Ways improving this child’s socio-emotional functioning in society;

Betty would need to be kept in clean conditions, fed and looked after properly. She should be cared for by a small, constant group of adults so she can get to know them, learn to trust them and hopefully create some emotional bond with them. The same should be done when she is introduced to children. Too many children could distress or confuse her but if there was a small group of children that visited her, she might form a friendship with one or more of them. This would also familiarise her with people closer to her own age. It might be appropriate for the children she interacts with to be mentally disadvantaged (but still friendly and harmless) because they would be closer to her mental level than other children. These meetings with other children must be supervised in case anything goes wrong.

If it was possible, it would help Betty to learn some language, or if not, taught some sort of sign language so she can communicate with others. She should also be placed in positive, enjoyable situations so she has the chance to discover human emotions such as joy and excitement.

Ethical issues that would arise in the attempt to re-socialise the feral child;

If she was introduced into society Betty might suffer from the stress of co-existing with people for the first time. Betty does not have the same mental, social or physical abilities as other children her age. She wouldn’t be able to relate to other children and might be isolated from her peers because of this. Other children might abuse her verbally or even physically. She may feel like an ‘outsider’ or a ‘freak’ and stop trying to learn develop or communicate with others.

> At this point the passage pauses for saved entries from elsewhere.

-- ==== Sys2Proof/Machine/Dispatch.lean ====
section
/-! DEFINITION. One arm per constructor of Instr, each one direct call of that instruction's meaning. -/

namespace Sys2Proof.Machine

def exec (i : Instr) (s : State) : Host.Outcome State Fault Refusal :=
  match i with
  | .halt => Sys2Proof.Machine.execHalt s
  | .set a b => Sys2Proof.Machine.execSet a b s
  | .push a => Sys2Proof.Machine.execPush a s
  | .pop a => Sys2Proof.Machine.execPop a s
  | .eq a b c => Sys2Proof.Machine.execEq a b c s
  | .gt a b c => Sys2Proof.Machine.execGt a b c s
  | .jmp a => Sys2Proof.Machine.execJmp a s
  | .jt a b => Sys2Proof.Machine.execJt a b s
  | .jf a b => Sys2Proof.Machine.execJf a b s
  | .add a b c => Sys2Proof.Machine.execAdd a b c s
  | .mult a b c => Sys2Proof.Machine.execMult a b c s
  | .mod a b c => Sys2Proof.Machine.execMod a b c s
  | .and a b c => Sys2Proof.Machine.execAnd a b c s
  | .or a b c => Sys2Proof.Machine.execOr a b c s
  | .not a b => Sys2Proof.Machine.execNot a b s
  | .rmem a b => Sys2Proof.Machine.execRmem a b s
  | .wmem a b => Sys2Proof.Machine.execWmem a b s
  | .call a => Sys2Proof.Machine.execCall a s
  | .ret => Sys2Proof.Machine.execRet s
  | .out a => Sys2Proof.Machine.execOut a s
  | .inp a => Sys2Proof.Machine.execIn a s
  | .nop => Sys2Proof.Machine.execNop s

end Sys2Proof.Machine
end

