-- ==== Sys2Proof/Laws/Memory.lean ====
section
/-! SUPPORT. Memory: reading back a written byte, the canonical form, and words over bytes. -/

namespace Sys2Proof.Machine

/-! ### Bytes -/

theorem Memory.byteAt_below (m : Memory) (low a : Nat) (h : Memory.wfFrom low m = true) (ha : a < low) :
    Memory.byteAt m a = Memory.unlisted := by
  induction m generalizing low with
  | nil => rfl
  | cons c m ih =>
    obtain ⟨k, b⟩ := c
    simp only [Memory.wfFrom, Bool.and_eq_true, decide_eq_true_eq] at h
    obtain ⟨⟨⟨hk, -⟩, -⟩, hm⟩ := h
    rw [Memory.byteAt, if_neg (by omega)]
    exact ih (k + 1) hm (by omega)

theorem Memory.byteAt_consByte (m : Memory) (k : Nat) (b : Byte) (h : Memory.wfFrom (k + 1) m = true) (a : Nat) :
    Memory.byteAt (Memory.consByte k b m) a = if a = k then b else Memory.byteAt m a := by
  unfold Memory.consByte
  split
  · rename_i hb
    split
    · rename_i ha
      rw [ha, hb, Memory.byteAt_below m (k + 1) k h (by omega)]
    · rfl
  · rfl

theorem Memory.wfFrom_mono (m : Memory) (low low' : Nat) (h : Memory.wfFrom low m = true) (hl : low' ≤ low) :
    Memory.wfFrom low' m = true := by
  cases m with
  | nil => rfl
  | cons c m =>
    obtain ⟨k, b⟩ := c
    simp only [Memory.wfFrom, Bool.and_eq_true, decide_eq_true_eq] at h ⊢
    exact ⟨⟨⟨by omega, h.1.1.2⟩, h.1.2⟩, h.2⟩

theorem Memory.wfFrom_consByte (m : Memory) (low k : Nat) (b : Byte) (hk : low ≤ k) (hb : k < 65536)
    (h : Memory.wfFrom (k + 1) m = true) : Memory.wfFrom low (Memory.consByte k b m) = true := by
  unfold Memory.consByte
  split
  · exact Memory.wfFrom_mono m (k + 1) low h (by omega)
  · rename_i hne
    simp only [Memory.wfFrom, Bool.and_eq_true, decide_eq_true_eq]
    exact ⟨⟨⟨hk, hb⟩, hne⟩, h⟩

theorem Memory.wfFrom_setByte (m : Memory) (low a : Nat) (b : Byte) (h : Memory.wfFrom low m = true)
    (hl : low ≤ a) (ha : a < 65536) : Memory.wfFrom low (Memory.setByte m a b) = true := by
  induction m generalizing low with
  | nil => exact Memory.wfFrom_consByte [] low a b hl ha rfl
  | cons c m ih =>
    obtain ⟨k, c⟩ := c
    have h' := h
    simp only [Memory.wfFrom, Bool.and_eq_true, decide_eq_true_eq] at h'
    obtain ⟨⟨⟨hk, hk'⟩, hc⟩, hm⟩ := h'
    rw [Memory.setByte]
    split
    · apply Memory.wfFrom_consByte _ _ _ _ hl ha
      simp only [Memory.wfFrom, Bool.and_eq_true, decide_eq_true_eq]
      exact ⟨⟨⟨by omega, hk'⟩, hc⟩, hm⟩
    · split
      · rename_i hak
        exact Memory.wfFrom_consByte _ _ _ _ hl ha (hak ▸ hm)
      · simp only [Memory.wfFrom, Bool.and_eq_true, decide_eq_true_eq]
        exact ⟨⟨⟨hk, hk'⟩, hc⟩, ih (k + 1) hm (by omega)⟩

/-- Setting a byte keeps the canonical form. -/
theorem Memory.wf_setByte (m : Memory) (a : Nat) (b : Byte) (h : Memory.wf m = true) (ha : a < 65536) :
    Memory.wf (Memory.setByte m a b) = true :=
  Memory.wfFrom_setByte m 0 a b h (by omega) ha

theorem Memory.byteAt_setByte_from (m : Memory) (low a : Nat) (b : Byte) (h : Memory.wfFrom low m = true) (x : Nat) :
    Memory.byteAt (Memory.setByte m a b) x = if x = a then b else Memory.byteAt m x := by
  induction m generalizing low with
  | nil => exact Memory.byteAt_consByte [] a b rfl x
  | cons c m ih =>
    obtain ⟨k, c⟩ := c
    have h' := h
    simp only [Memory.wfFrom, Bool.and_eq_true, decide_eq_true_eq] at h'
    obtain ⟨⟨⟨hk, hk'⟩, hc⟩, hm⟩ := h'
    rw [Memory.setByte]
    split
    · apply Memory.byteAt_consByte
      simp only [Memory.wfFrom, Bool.and_eq_true, decide_eq_true_eq]
      exact ⟨⟨⟨by omega, hk'⟩, hc⟩, hm⟩
    · split
      · rename_i hak
        rw [Memory.byteAt_consByte _ _ _ (hak ▸ hm), Memory.byteAt]
        split
        · rfl
        · rename_i hx
          rw [if_neg (by omega)]
      · rw [Memory.byteAt, Memory.byteAt, ih (k + 1) hm]
        split
        · rw [if_neg (by omega)]
        · rfl

/-- Reading a byte of a memory in canonical form after one was set. -/
theorem Memory.byteAt_setByte (m : Memory) (a : Nat) (b : Byte) (h : Memory.wf m = true) (x : Nat) :
    Memory.byteAt (Memory.setByte m a b) x = if x = a then b else Memory.byteAt m x :=
  Memory.byteAt_setByte_from m 0 a b h x

/-! ### Words -/

theorem wordOfBytes_low_high (w : Word) : wordOfBytes (lowByte w) (highByte w) = w := by
  apply BitVec.eq_of_toNat_eq
  simp only [wordOfBytes, lowByte, highByte, BitVec.toNat_ofNat]
  have := w.isLt
  omega

/-- Writing a word keeps the canonical form. -/
theorem Memory.wf_write (m : Memory) (addr : Nat) (v : Word) (h : Memory.wf m = true) (ha : addr < 32768) :
    Memory.wf (Memory.write m addr v) = true :=
  Memory.wf_setByte _ _ _ (Memory.wf_setByte _ _ _ h (by omega)) (by omega)

/-- Every byte after a word was written. -/
theorem Memory.byteAt_write (m : Memory) (addr : Nat) (v : Word) (h : Memory.wf m = true) (ha : addr < 32768) (x : Nat) :
    Memory.byteAt (Memory.write m addr v) x =
      if x = 2 * addr + 1 then highByte v else if x = 2 * addr then lowByte v else Memory.byteAt m x := by
  rw [Memory.write, Memory.byteAt_setByte _ _ _ (Memory.wf_setByte _ _ _ h (by omega)), Memory.byteAt_setByte _ _ _ h]

/-! ### Placing words and images -/

/-- Placing words keeps the canonical form. -/
theorem Memory.wf_place (m : Memory) (a : Nat) (ws : List Word) (h : Memory.wf m = true) :
    Memory.wf (Memory.place m a ws) = true := by
  induction ws generalizing m a with
  | nil => exact h
  | cons w ws ih =>
    rw [Memory.place]
    apply ih
    split
    · rename_i ha
      exact Memory.wf_write m a w h ha
    · exact h

theorem wfFrom_imageCells (k : Nat) (bs : List Byte) (h : k + bs.length ≤ 65536) :
    Memory.wfFrom k (imageCells k bs) = true := by
  induction bs generalizing k with
  | nil => rfl
  | cons b bs ih =>
    rw [List.length_cons] at h
    exact Memory.wfFrom_consByte _ _ _ _ (Nat.le_refl k) (by omega) (ih (k + 1) (by omega))

/-- The byte at a key of an image's cells is the image's byte there, or zero beyond it. -/
theorem byteAt_imageCells (k : Nat) (bs : List Byte) (h : k + bs.length ≤ 65536) (x : Nat) :
    Memory.byteAt (imageCells k bs) (k + x) = bs.getD x 0 := by
  induction bs generalizing k x with
  | nil => rfl
  | cons b bs ih =>
    rw [List.length_cons] at h
    rw [imageCells, Memory.byteAt_consByte _ _ _ (wfFrom_imageCells (k + 1) bs (by omega))]
    cases x with
    | zero => simp
    | succ x =>
      rw [if_neg (by omega), show k + (x + 1) = k + 1 + x by omega, ih (k + 1) (by omega)]
      simp

/-- A loaded image is in canonical form. -/
theorem wf_loadImage (image : List Byte) (m : Memory) (h : loadImage image = some m) : Memory.wf m = true := by
  unfold loadImage at h
  split at h
  · cases h
    exact wfFrom_imageCells 0 image (by omega)
  · cases h

end Sys2Proof.Machine
end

Betty may also be mentally disturbed due to her abusive up-bringing. It may not be worth re-socialising her, if there is the chance of her acting psychotically, maybe even harming others. Even if she is not psychotic; feral children are usually entirely unaware of the needs and desires and others. The notions of morals, property and possessions are unfamiliar to them, so they can’t understand other people.

She also may suffer the stress of learning how to do everyday activities such as; walking, chores, shopping etc. She might not ever be able to completely independent and if she is forced to be, she might end up harming herself.